Wednesday, January 27, 2010

The Plan Gets Longer


Remember "The Plan" ... the words I speak to Skater every night and have for years? It keeps on getting longer. My poor boy must feel like he's in an eternal tug-of-war - him in his world and me in mine, always asking him to do this or that. But I only ask because I know that magnificent heart of his. Lately, I have prevailed upon him to please keep an eye on Paulette's Ella, suffering from a horrible cancer but always rebounding, Dawn's Kizzy, who has been at the Bridge's door too many times in the last year but always comes back to counter surf and, once again, block the doorway so Dawn can't leave the house without her, and Paula's Albert, whose tumor was benign. Then Lilly went to the Bridge and I asked Skater to meet and protect her beautiful shy self until I got there. I then told Skater to look for Koko, father of my ditzy Divot who Skater tried his best to teach some manners but was never wholly successful, who I felt would be a good friend to my boy. It occurs to me once more that, as the list lengthens, the more I realize that my reliance on Skater was greater than his on me. I relish my quiet time each night when I speak to him - it maintains the connection and gives me the comfort I need.

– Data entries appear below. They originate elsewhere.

/-- R123, law 2, for the Feedback envelope. -/
theorem fbBuild_of_parsed {B P : Bytes} {s : State} {h : FbParsed} (ht : s.cfg.allowTrailingBytes = false)
    (hparsed : exec (.fbParse B) s = .next (s.respond (.ok (.fbParsed h P []))))
    (hz : ∀ b ∈ h.reserved, b = 0) (hmax : P.length ≤ 16384) (hlo : 0x1000 ≤ h.destOffset)
    (hhi : h.destOffset + P.length ≤ 0x1FFFF) :
    exec (.fbBuild ⟨h.feedbackCmdType, h.bufferId, h.protocolVer, h.feedbackDataType, h.destOffset⟩ P) s =
      .next (s.respond (.ok (.built B))) := by
  obtain ⟨hP, hh, -, hunrec⟩ := exec_fbParse_eq_ok_iff.mp hparsed
  obtain ⟨hB, hn, happend⟩ := eq_append_of_parseCommon ht hP
  have hsize : h.payloadSize = P.length := by rw [hn, ← hh]; exact readHdr_four B rfl rfl
  obtain ⟨hcmd, hdata, -⟩ : beyondMax s.cfg (hdrEnum .feedbackCmdType) h.feedbackCmdType = false ∧
      beyondMax s.cfg (hdrEnum .feedbackDataType) h.feedbackDataType = false ∧ _ := by
    simpa only [List.forall_mem_cons] using unrecognizedHdr_eq_nil_iff.mp hunrec
  have hok : ∀ e ∈ fbEntries ⟨h.feedbackCmdType, h.bufferId, h.protocolVer, h.feedbackDataType, h.destOffset⟩,
      hdrFieldOk s.cfg e = true := by
    subst hh
    simp only [fbEntries, List.forall_mem_cons]
    exact ⟨hdrFieldOk_readHdr hcmd, hdrFieldOk_readHdr rfl, hdrFieldOk_readHdr rfl, hdrFieldOk_readHdr hdata,
      hdrFieldOk_readHdr rfl, nofun⟩
  refine (fbHeader_layout s.cfg _ P.length).built_iff.mpr
    ⟨hok, hmax, windowCheck_eq_none_iff.mpr ⟨hlo, hhi⟩, hn ▸ le32_lt B 4, ?_⟩
  rw [← hsize, fbHeaderBytes_fbParsedOf hh hB hz, happend]

/-- R123, law 2, for the Write envelope. -/
theorem wrBuild_of_parsed {B P : Bytes} {s : State} {h : WrParsed} (ht : s.cfg.allowTrailingBytes = false)
    (hparsed : exec (.wrParse B) s = .next (s.respond (.ok (.wrParsed h P []))))
    (hmax : P.length ≤ writeMax s.cfg h.writeDataType) :
    exec (.wrBuild ⟨h.writeDataType⟩ P) s = .next (s.respond (.ok (.built B))) := by
  obtain ⟨hP, hh, hunrec⟩ := exec_wrParse_eq_ok_iff.mp hparsed
  obtain ⟨hB, hn, happend⟩ := eq_append_of_parseCommon ht hP
  have hsize : h.writeDataLen = P.length := by rw [hn, ← hh]; exact readHdr_four B rfl rfl
  have htype : beyondMax s.cfg (hdrEnum .writeDataType) h.writeDataType = false :=
    unrecognizedHdr_eq_nil_iff.mp hunrec _ (List.mem_singleton_self _)
  have hok : ∀ e ∈ wrEntries ⟨h.writeDataType⟩, hdrFieldOk s.cfg e = true := by
    subst hh
    simp only [wrEntries, List.forall_mem_cons]
    exact ⟨hdrFieldOk_readHdr htype, nofun⟩
  refine (wrHeader_layout s.cfg _ P.length).built_iff.mpr ⟨hok, hmax, rfl, hn ▸ le32_lt B 4, ?_⟩
  rw [← hsize, wrHeaderBytes_wrParsedOf hh hB, happend]

/-- Settles O47: the values read are accepted again, and their bytes are the slices they were read from. -/
theorem buildOfParsedHeaderReturnsTheBytes : Obligations.BuildOfParsedHeaderReturnsTheBytes :=
  fun _ _ _ ht => ⟨fun _ => rawBuild_of_parsed ht, fun _ => fbBuild_of_parsed ht, fun _ => wrBuild_of_parsed ht⟩

end Sys2Proof.Machine

/-! PROOFS of 43_state_interpreter.md: what the State Interpreter answers on a Status snapshot and a requested word. -/

namespace Sys2Proof.Machine

/-! ## Enumerated values (R65) -/

theorem intClassOf_eq : ∀ n, intClassOf n =
    if n = 0 then .dataAvailable else if n = 1 then .resetOccurred else if n = 2 then .errorOccurred
    else if n = 3 then .vendorData else if n = 4 then .getFeaturesAvailable else .unrecognized n
  | 0 | 1 | 2 | 3 | 4 => rfl
  | _ + 5 => rfl

theorem pwrStateOf_eq : ∀ n, pwrStateOf n =
    if n = 0 then .sleep else if n = 1 then .doze else if n = 2 then .armed else .sensing
  | 0 | 1 | 2 => rfl
  | _ + 3 => rfl

theorem initStateOf_eq : ∀ n, initStateOf n =
    if n = 0 then .readyForOp else if n = 1 then .fwNeeded else if n = 2 then .dataNeeded else .initError
  | 0 | 1 | 2 => rfl
  | _ + 3 => rfl

/-- NOP and the commands from `PWRCMD_MAX` on ask for no power state; the others ask for theirs (R135). -/
theorem pwrTargetOf_elim {α : Type} (noChange : α) (request : PwrState → α) : ∀ c,
    (pwrTargetOf c).elim noChange request =
      if c = 0 ∨ 5 ≤ c then noChange
      else request (if c = 1 then .sleep else if c = 2 then .doze else if c = 3 then .armed else .sensing)
  | 0 | 1 | 2 | 3 | 4 => rfl
  | c + 5 => (if_pos (.inr (Nat.le_add_left 5 c))).symm

/-- NOP and the codes from `CMD_MAX` on name no command; the others name theirs (R136). -/
theorem commandOf_elim {α : Type} (noOp : α) (request : Command → α) : ∀ c,
    (commandOf c).elim noOp request =
      if c = 0 ∨ 4 ≤ c then noOp
      else request (if c = 1 then .softReset else if c = 2 then .prepForRead else .genTestPackets)
  | 0 | 1 | 2 | 3 => rfl
  | c + 4 => (if_pos (.inr (Nat.le_add_left 4 c))).symm

/-! ## The operands -/

/-- The fields of a Status snapshot as R11 writes them. -/
theorem decodeStatus_eq (w : Word) : decodeStatus w =
    { intStatus := w.toNat / 2 ^ 0 % 2 ^ 1, intType := w.toNat / 2 ^ 1 % 2 ^ 4, pwrState := w.toNat / 2 ^ 5 % 2 ^ 2,
      initState := w.toNat / 2 ^ 7 % 2 ^ 2, busy := w.toNat / 2 ^ 9 % 2 ^ 1, syncByte := w.toNat / 2 ^ 24 % 2 ^ 8 } :=
  congrArg statusOf (readField_eq_slice w)

/-- Bits 31:3 of a Power Management Control word are ignored. -/
theorem pwrCtl_pwrStateCmd (p : Word) : (decodePwrCtl p).pwrStateCmd = p.toNat % 2 ^ 3 := by
  have h : (decodePwrCtl p).pwrStateCmd = readField p .pwrStateCmd := rfl
  rw [h, readField_at p (lo := 0) (n := 3) rfl rfl, Nat.pow_zero, Nat.div_one]

/-- Bits 31:8 of a Command word are ignored. -/
theorem cmd_commandCode (k : Word) : (decodeCmd k).commandCode = k.toNat % 2 ^ 8 := by
  have h : (decodeCmd k).commandCode = readField k .commandCode := rfl
  rw [h, readField_at k (lo := 0) (n := 8) rfl rfl, Nat.pow_zero, Nat.div_one]

/-! ## The checks of a validation -/

/-- The sync byte is checked before the busy bit, and both before the requested word. -/
theorem snapshotInvalid_elim {α : Type} (cfg : Config) (w : Word) (valid : α) (invalid : InvalidReason → α) :
    (snapshotInvalid cfg w).elim valid invalid =
      if w.toNat / 2 ^ 24 ≠ 0x5A then invalid .syncMismatch
      else if cfg.busyGatesValidate = true ∧ w.toNat / 2 ^ 9 % 2 ^ 1 = 1 then invalid .busy
      else valid := by
  simp only [snapshotInvalid, syncMismatch_eq, decodeStatus_eq, decide_eq_true_eq,
    apply_ite (Option.elim · valid invalid), Option.elim_some, Option.elim_none]

theorem ite_powerLegal {α : Type} (cfg : Config) (cur tgt : PwrState) (legal illegal : α) :
    (if powerLegal cfg cur tgt then legal else illegal) =
      if (cur, tgt) ∈ cfg.powerForbidden then illegal else legal := by
  simp [powerLegal]

theorem ite_cmdLegal {α : Type} (cfg : Config) (init : InitState) (cmd : Command) (legal illegal : α) :
    (if cmdLegal cfg init cmd then legal else illegal) =
      if (init, cmd) ∈ cfg.cmdForbidden then illegal else legal := by
  simp [cmdLegal]

/-! ## The operations -/

/-- The snapshot's checks, then the target, then its legality (R135). -/
theorem validatePower_eq_elim (cfg : Config) (w p : Word) :
    validatePower cfg w p =
      (snapshotInvalid cfg w).elim
        ((pwrTargetOf (decodePwrCtl p).pwrStateCmd).elim
          (.accepted .noChange (decide (5 ≤ (decodePwrCtl p).pwrStateCmd)) (pwrStateOf (decodeStatus w).pwrState))
          fun tgt =>
            if powerLegal cfg (pwrStateOf (decodeStatus w).pwrState) tgt then
              .accepted (.state tgt) false (pwrStateOf (decodeStatus w).pwrState)
            else .invalid .illegalTransition)
        .invalid := by
  dsimp only [validatePower]
  cases snapshotInvalid cfg w with
  | some r => rfl
  | none => cases pwrTargetOf (decodePwrCtl p).pwrStateCmd <;> rfl

/-- The snapshot's checks, then the command, then its legality (R136). -/
theorem validateCommand_eq_elim (cfg : Config) (w k : Word) :
    validateCommand cfg w k =
      (snapshotInvalid cfg w).elim
        ((commandOf (decodeCmd k).commandCode).elim
          (.accepted .noOp (decide (4 ≤ (decodeCmd k).commandCode)))
          fun cmd =>
            if cmdLegal cfg (initStateOf (decodeStatus w).initState) cmd then .accepted (.command cmd) false
            else .invalid .illegalTransition)
        .invalid := by
  dsimp only [validateCommand]
  cases snapshotInvalid cfg w with
  | some r => rfl
  | none => cases commandOf (decodeCmd k).commandCode <;> rfl

/-- Settles O49: `validatePower` in R135's order, each of its checks by the rule for it. -/
theorem statePwrvalResult : Obligations.StatePwrvalResult := by
  refine fun w p s => ⟨rfl, ?_⟩
  intro x c cur tgt
  change execStatePwrval w p s = _
  rw [execStatePwrval, answer_eq, validatePower_eq_elim, snapshotInvalid_elim, pwrTargetOf_elim, ite_powerLegal,
    pwrStateOf_eq, decodeStatus_eq, pwrCtl_pwrStateCmd]
  rfl

/-- Settles O50: `validateCommand` in R136's order, each of its checks by the rule for it. -/
theorem stateCmdvalResult : Obligations.StateCmdvalResult := by
  refine fun w k s => ⟨rfl, ?_⟩
  intro x c init cmd
  change execStateCmdval w k s = _
  rw [execStateCmdval, answer_eq, validateCommand_eq_elim, snapshotInvalid_elim, commandOf_elim, ite_cmdLegal,
    initStateOf_eq, decodeStatus_eq, cmd_commandCode]
  rfl

/-- Settles O48: `classify` reads each field of the snapshot by itself. -/
theorem stateClassifyResult : Obligations.StateClassifyResult := by
  refine fun w s => ⟨rfl, classify w, rfl, syncMismatch_eq w, fun _ => ?_⟩
  rw [classify, decodeStatus_eq]
  exact ⟨intClassOf_eq _, rfl, pwrStateOf_eq _, initStateOf_eq _, rfl⟩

After all the foot surgeries etc., Skater and I lived a blissful existence in our own little world. He would go out to lunch with me and, amazing boy that he was, would lay under the table in the restaurant with the great cobb salads and just be patient until I finished. The waitresses never failed to bring him a tidbit or two so he never minded the waits. Winters remained a problem for both of us but we would stay in our little cocoon of a house and wait for warmer days. Skater made new friends, like Voodoo, the sweet little Pyr pup next door, who grew to be 1 1/2 time's his size by the time she was a year old. When her owners were on the road doing their music thing, Voodoo would stay with us and Skater would just put up with her big furry antics, look at me and sigh, as if to question her ever growing up. He trained rescue after rescue, teaching each to be a house dog and obey the rules; he was an amazing teacher.

I remember when I bought Skater a truck. It was a blue Ford Ranger and he just looked so damned good in it. I remember, the night before I actually bought it, we looked at the truck and I said, "That's our truck, Skates!" He was such an integral part of my life. When it became too difficult for him to get into and out of the truck, I sold it and bought a car that was easier for him to manage.

One weekend, we met my mom in St. Louis. She was travelling from Hawaii and, as we hadn't seen each other in awhile, decided that 4 days in St. Louis would be a good thing. My sense of direction being what it is, Skater and I got lost on the way home. He was used to it and I laughed as I walked into a service station to find out where I was and how I could get to where I wanted to go; I swear my dog looked out the car window at me, shook his head in disbelief that I couldn't get anywhere without getting lost, and lay down to take a nap. My boy.

Our life was as dull as could be. We both hated Southern Illinois but we made our own happiness; he was my comfort and my rock. The Plan started there and, as it grows, so does my love and admiration for this once-in-a-lifetime friend; Skater.